* **To do**:
Look through the data below and, wherever a line carries the word "valid", please copy that line.

╭─ Dataset excerpts

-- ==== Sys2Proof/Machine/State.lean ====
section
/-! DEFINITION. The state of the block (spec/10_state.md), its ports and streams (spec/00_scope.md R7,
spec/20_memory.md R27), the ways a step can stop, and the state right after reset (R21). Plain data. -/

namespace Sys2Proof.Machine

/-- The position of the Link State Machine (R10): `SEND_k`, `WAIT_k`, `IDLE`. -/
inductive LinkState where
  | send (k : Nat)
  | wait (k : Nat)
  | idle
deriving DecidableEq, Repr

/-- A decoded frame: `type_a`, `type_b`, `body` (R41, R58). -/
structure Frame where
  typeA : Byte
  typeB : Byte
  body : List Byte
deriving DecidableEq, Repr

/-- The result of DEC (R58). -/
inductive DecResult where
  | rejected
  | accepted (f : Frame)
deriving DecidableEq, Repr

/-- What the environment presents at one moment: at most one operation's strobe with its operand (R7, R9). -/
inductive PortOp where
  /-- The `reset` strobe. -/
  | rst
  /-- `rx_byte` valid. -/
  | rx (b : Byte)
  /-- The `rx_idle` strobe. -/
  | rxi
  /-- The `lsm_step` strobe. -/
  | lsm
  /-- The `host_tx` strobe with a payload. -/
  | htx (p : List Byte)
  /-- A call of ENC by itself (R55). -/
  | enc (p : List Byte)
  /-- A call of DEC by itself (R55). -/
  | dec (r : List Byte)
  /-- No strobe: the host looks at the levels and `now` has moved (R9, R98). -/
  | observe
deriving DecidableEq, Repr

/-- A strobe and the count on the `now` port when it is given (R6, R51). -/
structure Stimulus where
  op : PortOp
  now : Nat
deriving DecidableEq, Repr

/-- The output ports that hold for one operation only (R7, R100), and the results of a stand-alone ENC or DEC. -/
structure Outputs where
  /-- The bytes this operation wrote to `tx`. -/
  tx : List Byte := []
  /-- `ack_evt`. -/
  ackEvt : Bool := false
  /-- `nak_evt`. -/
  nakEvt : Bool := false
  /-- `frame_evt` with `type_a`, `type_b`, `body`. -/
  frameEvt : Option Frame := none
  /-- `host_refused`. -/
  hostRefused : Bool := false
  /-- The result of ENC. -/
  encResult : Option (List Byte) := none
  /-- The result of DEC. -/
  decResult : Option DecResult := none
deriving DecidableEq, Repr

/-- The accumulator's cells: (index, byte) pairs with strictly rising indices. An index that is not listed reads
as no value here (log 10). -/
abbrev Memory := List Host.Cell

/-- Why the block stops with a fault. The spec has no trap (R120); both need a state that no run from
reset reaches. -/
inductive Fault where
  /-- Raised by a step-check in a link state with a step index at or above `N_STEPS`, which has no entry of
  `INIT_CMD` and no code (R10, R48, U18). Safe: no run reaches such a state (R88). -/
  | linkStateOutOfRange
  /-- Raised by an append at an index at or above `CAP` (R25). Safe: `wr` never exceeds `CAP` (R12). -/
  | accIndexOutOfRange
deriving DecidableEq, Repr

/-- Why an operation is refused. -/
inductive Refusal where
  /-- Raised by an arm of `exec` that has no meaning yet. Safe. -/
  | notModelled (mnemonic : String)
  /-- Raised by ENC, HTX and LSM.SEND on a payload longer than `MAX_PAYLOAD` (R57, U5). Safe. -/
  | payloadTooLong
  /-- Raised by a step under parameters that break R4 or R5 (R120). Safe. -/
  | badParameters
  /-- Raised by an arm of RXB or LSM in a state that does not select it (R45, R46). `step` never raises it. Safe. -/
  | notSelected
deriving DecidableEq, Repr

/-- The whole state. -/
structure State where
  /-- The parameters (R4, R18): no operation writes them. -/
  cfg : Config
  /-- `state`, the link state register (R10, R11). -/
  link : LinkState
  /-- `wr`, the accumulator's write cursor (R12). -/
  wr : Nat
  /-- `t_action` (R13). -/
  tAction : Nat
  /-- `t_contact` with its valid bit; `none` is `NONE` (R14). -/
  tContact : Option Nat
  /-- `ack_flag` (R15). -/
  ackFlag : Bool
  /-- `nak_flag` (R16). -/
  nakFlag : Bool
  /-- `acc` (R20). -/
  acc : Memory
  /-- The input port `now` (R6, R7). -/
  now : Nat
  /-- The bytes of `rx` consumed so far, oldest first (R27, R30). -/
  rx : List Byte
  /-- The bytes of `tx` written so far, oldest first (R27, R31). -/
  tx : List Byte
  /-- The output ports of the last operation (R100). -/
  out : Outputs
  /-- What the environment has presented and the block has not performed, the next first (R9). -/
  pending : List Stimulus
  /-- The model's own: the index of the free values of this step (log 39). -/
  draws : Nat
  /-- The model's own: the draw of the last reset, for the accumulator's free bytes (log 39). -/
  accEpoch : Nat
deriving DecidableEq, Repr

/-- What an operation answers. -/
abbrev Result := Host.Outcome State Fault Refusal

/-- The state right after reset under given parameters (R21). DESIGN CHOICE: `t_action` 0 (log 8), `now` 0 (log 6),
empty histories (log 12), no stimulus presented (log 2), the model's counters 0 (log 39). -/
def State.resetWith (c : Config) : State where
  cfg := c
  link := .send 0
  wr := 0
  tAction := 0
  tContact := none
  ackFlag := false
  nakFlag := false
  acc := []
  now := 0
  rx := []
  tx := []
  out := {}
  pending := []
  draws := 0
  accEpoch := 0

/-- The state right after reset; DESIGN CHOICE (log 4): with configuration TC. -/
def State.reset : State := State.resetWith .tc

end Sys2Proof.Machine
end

╰─

* **Response to the task**:
  /-- `rx_byte` valid. -/
  /-- `t_contact` with its valid bit; `none` is `NONE` (R14). -/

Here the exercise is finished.